I am currently gathering longitude and latitude data and converting it into Cartesian X,Y and Z with the following function:

public CartesianXYZ LonLat2Cartesian(double lon, double lat)
{
    CartesianXYZ XYZ = new CartesianXYZ();
    var R = 6371000;
    XYZ.X = Convert.ToInt32(R * Math.Cos(lat) * Math.Cos(lon));
    XYZ.Y = Convert.ToInt32(R * Math.Sin(lat) * Math.Cos(lon));
    XYZ.Z = Convert.ToInt32(R * Math.Sin(lat));
    return XYZ;
}

When plotting these on a graph, I have found that the Y axis varies quite significantly, even though these points are very close to each other, I assume this is due to the fact we are sat on a sphere and unless I was at the north pole, it would be considered slanted, more so the closer to the equator I was. (If this is not the case please do let me know)

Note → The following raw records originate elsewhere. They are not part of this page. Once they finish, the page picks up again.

-- ==== Sys2Proof/Machine/Tick.lean ====
section
/-!
DEFINITION. Tick boundaries, the staged group and loads of the clock (01_ticks_and_budgets.md R12 to
R18 and R35 to R38; 13_time.md R331 to R334; R14 and R302 of 11_twin_operation.md).
-/

namespace Sys2Proof.Machine

/-- Switching, edge history and references moved with the device time, which a load moves by d (R334). -/
def Leg.shift (d : Int) (l : Leg) : Leg :=
  { l with onAt := l.onAt + d, offU := l.offU.map (· + d), offL := l.offL.map (· + d) }

def CellOrders.shift (d : Int) (o : CellOrders) : CellOrders :=
  { o with cmds := o.cmds.map fun c => (c.1 + d, c.2), legL := o.legL.shift d, legR := o.legR.shift d }

def Pulse.shift (d : Int) (p : Pulse) : Pulse := { p with on := p.on + d, hOn := p.hOn + d, hOff := p.hOff + d }

def ArmState.shift (d : Int) (m : ArmState) : ArmState :=
  { m with lastRef := m.lastRef.map fun r => (r.1, r.2.1, r.2.2 + d)
           coast := m.coast.map fun (b : CoastBase) => { b with origin := b.origin + d }
           carrier := m.carrier.map fun (c : Carrier) => { c with pulse := c.pulse.map (Pulse.shift d) }
           lastEdge := AMap.ofList (fun _ => 0) (m.lastEdge.map fun e => (e.1, ((e.2 : Int) + d).toNat)) }

/-- Instants the clock's control keeps in device time, moved by d ns. -/
def Clock.shift (d : Int) (c : Clock) : Clock :=
  let u := d * 2 ^ 16
  { c with last := c.last.map fun t => ((t : Int) + u).toNat
           lastPps := c.lastPps.map fun t => ((t : Int) + d).toNat
           delayReq := c.delayReq.map fun q => (q.1, ((q.2 : Int) + u).toNat)
           down := c.down.map (· + u)
           sync := c.sync.map fun q => (q.1, { q.2.1 with ns := q.2.1.ns + BitVec.ofInt 32 d }, q.2.2) }

namespace State

-- The clock (R331)

/-- The accumulator with the wraps of TIME_NS above it, in 2^-32 ns. -/
def accum (s : State) : Nat :=
  (s.absNs * 2 ^ 16 + s.get F.TIME_LO.TIME_FRAC) * 2 ^ 16 + s.clk.sub

def setAccum (s : State) (v : Nat) : State :=
  let s := (s.set F.TIME_HI.TIME_NS (v / 2 ^ 32 % 2 ^ 32)).set F.TIME_LO.TIME_FRAC (v / 2 ^ 16 % 2 ^ 16)
  { s with clk := { s.clk with sub := v % 2 ^ 16, wraps := v / 2 ^ 64 } }

/-- TIME_INC in force. -/
def timeInc (s : State) : Nat := s.get64 F.TIME_INC_LO.INC_LO F.TIME_INC_HI.INC_HI

/-- One TIME cycle of 2 ns (R331). -/
def timeCycle (s : State) : State := s.setAccum (s.accum + s.timeInc)

/-- TIME_EXT as a count of ns (R335). -/
def extNs (s : State) : Nat :=
  (s.get F.TIME_EXT_SEC_LO.SEC_LO + s.get F.TIME_EXT_SEC_HI.SEC_HI * 2 ^ 32) * 1000000000 + s.get F.TIME_EXT_NS.NS

def setExtNs (s : State) (v : Nat) : State :=
  let sec := v / 1000000000
  ((s.set F.TIME_EXT_SEC_LO.SEC_LO (sec % 2 ^ 32)).set F.TIME_EXT_SEC_HI.SEC_HI (sec / 2 ^ 32 % 2 ^ 16)).set F.TIME_EXT_NS.NS (v % 1000000000)

/-- The device time without wrap, in ns, at which TIME_NS reads v: the nearest to the present one, or a
later one where that would be negative. -/
def nearestAbs (s : State) (v : Nat) : Nat :=
  let d := (v + 2 ^ 32 - s.absNs % 2 ^ 32) % 2 ^ 32
  if d < 2 ^ 31 ∨ s.absNs + d < 2 ^ 32 then s.absNs + d else s.absNs + d - 2 ^ 32

-- The staged group (R35 to R38)

/-- A write of a staged member, 0 period to 3 pip: refused with STAGE_BUSY while a commit is pending. -/
def stageWrite (s : State) (m v : Nat) : Option State :=
  if s.flag F.TICK_STAGE.PENDING then none
  else
    let f := match m with
      | 0 => F.TICK_STG_PERIOD.VALUE
      | 1 => F.TICK_STG_CUTOFF.VALUE
      | 2 => F.TICK_STG_OUTPUT.VALUE
      | _ => F.TICK_STG_PIP.VALUE
    some ((s.set f v).setBit F.TICK_STAGE.STAGED m true)

/-- A write of DISCARD (R35). -/
def discard (s : State) : Option State :=
  if s.flag F.TICK_STAGE.PENDING then none else some (s.set F.TICK_STAGE.STAGED 0)

/-- A write of COMMIT with its apply tick; the code of the first cause found, 0 when accepted (R36, R37). -/
def commit (s : State) (byOrder : Bool) (a : Nat) : Nat × State :=
  let g := s.stagedGroup
  let run := s.runBudget g { ranges := true, transition := true, compute := true, dispatch := true, declaredGen := false }
  let early := if !byOrder && (s.mode = 2 || s.mode = 4) then 9
    else if s.flag F.TICK_STAGE.PENDING then 7
    else if s.get F.TICK_STAGE.STAGED ≠ 15 then 6 else 0
  let code := if early ≠ 0 then early else run.res.code
  let s := if early = 0 then s.storeMargins run else s
  let s := s.set F.TICK_STAGE.RESULT code
  let s := (s.set F.TICK_STAGE.RESULT_STRING (if early = 0 then run.res.string else 0)).set F.TICK_STAGE.RESULT_END
    (if early = 0 then run.res.e.num else 0)
  if code ≠ 0 then (code, s)
  else
    let s := s.setB F.TICK_STAGE.PENDING true
    let s := s.set64 F.TICK_LAND_LO.LAND F.TICK_LAND_HI.LAND (a + 1)
    (0, { s with tick := { s.tick with landing := some ⟨g.period, g.cutoff, g.output, g.pip, a⟩ } })

/-- The live group, and what follows from it. -/
def setGroup (s : State) (period cutoff output pip : Nat) : State :=
  let s := (s.set F.TICK_PERIOD.PERIOD period).set F.TICK_CUTOFF.CUTOFF cutoff
  let s := (s.set F.TICK_OUTPUT.OUTPUT output).set F.TICK_PIP.PIP_DIV pip
  s.storeWindow.periodCheck

/-- The accepted group governs from the tick after its apply tick (R38); the report schedules follow it,
and a cell it makes late is excluded (R92, R93). -/
def landGroup (s : State) (n : Nat) : State :=
  match s.tick.landing with
  | none => s
  | some l =>
    if n ≤ l.apply then s
    else
      let s := s.setGroup l.period l.cutoff l.output l.pip
      let s := (s.set F.TICK_STAGE.STAGED 0).setB F.TICK_STAGE.PENDING false
      let s := { s with tick := { s.tick with landing := none, landedAt := some (l.apply + 1) } }
      s.each s.strings fun s k => (s.storeSchedule k).checkLate k

-- Boundaries (R12 to R14)

/-- OTHER_END_SEEN lasts ORDER_TIMEOUT ticks (R102, R493). -/
def refreshOther (s : State) : State :=
  s.each s.strings fun s k =>
    s.setB F.LINK_STR_STATUS.OTHER_END_SEEN ((s.link k).otherSeen.any fun t => s.tickNo ≤ t + s.get F.LINK_CTRL.ORDER_TIMEOUT) k

/-- Tick n begins at device time t: its number and start, the accepted group where it lands, the inputs
emptied, changes of mode that waited for it, and HEART. -/
def beginTick (s : State) (n t : Nat) : State :=
  let k := s.tick
  let s := s.set64 F.TICK_CNT_LO.COUNT F.TICK_CNT_HI.COUNT n
  let s := s.set F.TICK_START.START (t % 2 ^ 32)
  let s := { s with tick := { k with begun := true, next := n + 1, absPrev := if k.begun then k.absT else t, absT := t, periodPrev := s.periodNs
                                     reportsOpen := true, opened := false, handed := false, stage := .idle, lateDue := k.lateDue, undo := none
                                     localNow := false, localPrev := k.localNow, sent := false, frames := [] }
                    inputs := [], vit := { s.vit with coastRow := false } }
  -- what READY opens begins here (R420)
  let s := if s.boot.readyWait then ({ s with boot := { s.boot with readyWait := false } }).refreshOk else s
  let s := s.landGroup n
  let s := s.each (List.range 16) fun s a => if (s.arm a).justDeblocked then s.setArm a { s.arm a with justDeblocked := false } else s
  (s.refreshOther.modeBoundary).sendHeart

/-- The device time is loaded with t: what is kept in device time moves with it, so that the interval since
T_(n−1) and every edge in it keep their length (R169, R334). -/
def loadTime (s : State) (t : Nat) : State :=
  let d : Int := (t : Int) - s.absNs
  let s := s.each s.orders fun s e => s.setOrd e.1 (e.2.shift d)
  let s := s.each s.arms fun s e => s.setArm e.1 (e.2.shift d)
  let s := { s with tick := { s.tick with absT := ((s.tick.absT : Int) + d).toNat, urgent := none } }
  let s := (s.setAccum (t * 2 ^ 32)).bump F.TIME_CNT.STEPS
  ({ s with clk := { s.clk.shift d with step := none } }).setB F.TIME_STATUS.STEP_PENDING false

/-- SYNC goes out in the 4 ticks from tick n on (R334). -/
def syncFrom (s : State) (n : Nat) : State := { s with clk := { s.clk with syncUntil := some (n + 3) } }

/-- The count, start and group of a serving or pairing twin, adopted: the tick that begins is the one
after the count named (R14, R299, R302), or the tick e of an entry. -/
def adoptTick (s : State) (a : Nat × Word × Nat × Nat × Nat × Nat) (n : Nat) : State :=
  let (count, start, per, cut, out, pip) := a
  let ns := (start.toNat + (n - count) * (2 * per)) % 2 ^ 32
  let t := s.nearestAbs ns
  (((s.setGroup per cut out pip).loadTime t).beginTick n t).syncFrom n

/-- A joining twin's boundary (R302, R334): it takes the serving twin's count and group, and loads the serving
twin's present TIME_NS, which the last HEART gives less XLAT, so that the tick in progress is the serving
twin's (DEDUCED, log entry 114). Before any HEART the start that PAIR names stands for it. -/
def adoptServing (s : State) (a : Nat × Word × Nat × Nat × Nat × Nat) : State :=
  match s.twin.rxDiff with
  | none => s.adoptTick a (a.1 + 1)
  | some d =>
    let (count, start, per, cut, out, pip) := a
    let ahead := (d - s.get F.TWIN_LINK.XLAT * 2 ^ 16 + 2 ^ 15) / 2 ^ 16
    let t := s.nearestAbs (((s.absNs : Int) - ahead) % 2 ^ 32).toNat
    let since := (t + 2 ^ 32 - start.toNat % 2 ^ 32) % 2 ^ 32
    let period := max 1 (2 * per)
    let n := count + since / period
    (((s.setGroup per cut out pip).loadTime t).beginTick n (t - since % period)).syncFrom n

/-- Energy of all blocks in µJ (R462). -/
def powerTotal (s : State) : Nat := ((List.range 16).map fun b => s.get64 F.PWR_BLK_LO.ENERGY F.PWR_BLK_HI.ENERGY b).sum

/-- A power window begins at device time t (R463). -/
def powerBegin (s : State) (t : Nat) : State := { s with pwr := { s.pwr with winAbs := t, winEnergy := s.powerTotal } }

/-- TIME_NS reaches the next boundary (R12): the device time stands at T_n where it had not passed it,
and a pending correction is applied (R333). The count begins with the first boundary after PLL lock
(R14). A joining twin adopts the serving twin's count here (R302). -/
def boundary (s : State) : State :=
  if !s.tick.running then s
  else match (if s.mode = 5 then s.twin.join.adopt else none) with
    | some a =>
      let s := { s with twin := { s.twin with join := { s.twin.join with adopt := none } } }
      s.adoptServing a
    | none =>
      let t := if s.tick.begun then s.tick.absT + s.periodNs else s.absNs
      let s := if s.absNs < t then s.setAccum (t * 2 ^ 32) else s
      let s := match s.clk.step with
        | some (v, byServo) =>
          let s := (s.setAccum ((s.accum : Int) + v * 2 ^ 32).toNat).bump F.TIME_CNT.STEPS
          let s := { s with clk := { s.clk.shift v with step := none } }
          let s := if byServo || !s.flag F.TIME_STATUS.EXT_VALID then s else s.setExtNs ((s.extNs : Int) - v).toNat
          s.setB F.TIME_STATUS.STEP_PENDING false
        | none => s
      -- the start-up calibration begins with the first boundary after PLL lock (R155)
      let s := if s.tick.begun then s else s.calBegin.powerBegin t
      s.beginTick s.tick.next t

/-- A load of TIME_NS (R334): the current tick ends, and the next one begins at the loaded value. A
correction pending is discarded. The frames of a tick that has been handed over still leave. -/
def timeLoad (s : State) (v : Nat) (byServo : Bool) : State :=
  let t := s.nearestAbs v
  let old := s.absNs
  let s := (if s.tick.sent then s else s.dispatchFrames).loadTime t
  let s := if byServo || !s.flag F.TIME_STATUS.EXT_VALID then s else s.setExtNs ((s.extNs : Int) + old - t).toNat
  (if s.tick.begun then s.beginTick s.tick.next t else s).syncFrom s.tick.next

/-- The cases in which a phase correction is refused (R333). -/
def stepRefused (s : State) (v : Int) : Bool :=
  s.anyDeblocked || s.mode = 2 || s.mode = 4 || s.mode = 5 || decide (v.natAbs + 2000 > s.periodNs)

/-- A phase correction asked for (R333). -/
def timeStep (s : State) (v : Int) (byServo : Bool) : State :=
  if s.stepRefused v then s.setB F.TIME_STATUS.STEP_REFUSED true
  else ({ s with clk := { s.clk with step := some (v, byServo) } }).setB F.TIME_STATUS.STEP_PENDING true

/-- A management load is allowed (R334). -/
def loadAllowed (s : State) : Bool := !s.anyDeblocked && (s.mode = 0 || s.mode = 3 || s.mode = 1)

/-- A management write of TIME_SET (R334). -/
def timeSet (s : State) (v : Nat) : State :=
  if s.loadAllowed then s.timeLoad v false else s.setB F.TIME_STATUS.STEP_REFUSED true

end State

/-- TICK_BOUNDARY (R12, R14). -/
def execTickBoundary (s : State) : Host.Outcome State Fault Refusal := .next s.boundary

/-- GROUP_LAND (R38): the accepted group governs from tick a + 1. -/
def execGroupLand (s : State) : Host.Outcome State Fault Refusal := .next (s.landGroup s.tickNo)

end Sys2Proof.Machine
end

Please see the below three points plotted in a 3D scatter graph

enter image description here

Point A would be considered the "central" point where the user is

Point B is a point directly to the south of the user

Point C is a point directly to the north of the user

What I hope to achieve is to rotate points B and C around point A, so that their Y values are the same and I can consider the graph a 2D representation of the points, I found by just changing the Y to the same I ended up with a fairly skewed version of the points.

The end goal is to use the heading of the user and find out if any of the points are within their field of view (for augmented reality)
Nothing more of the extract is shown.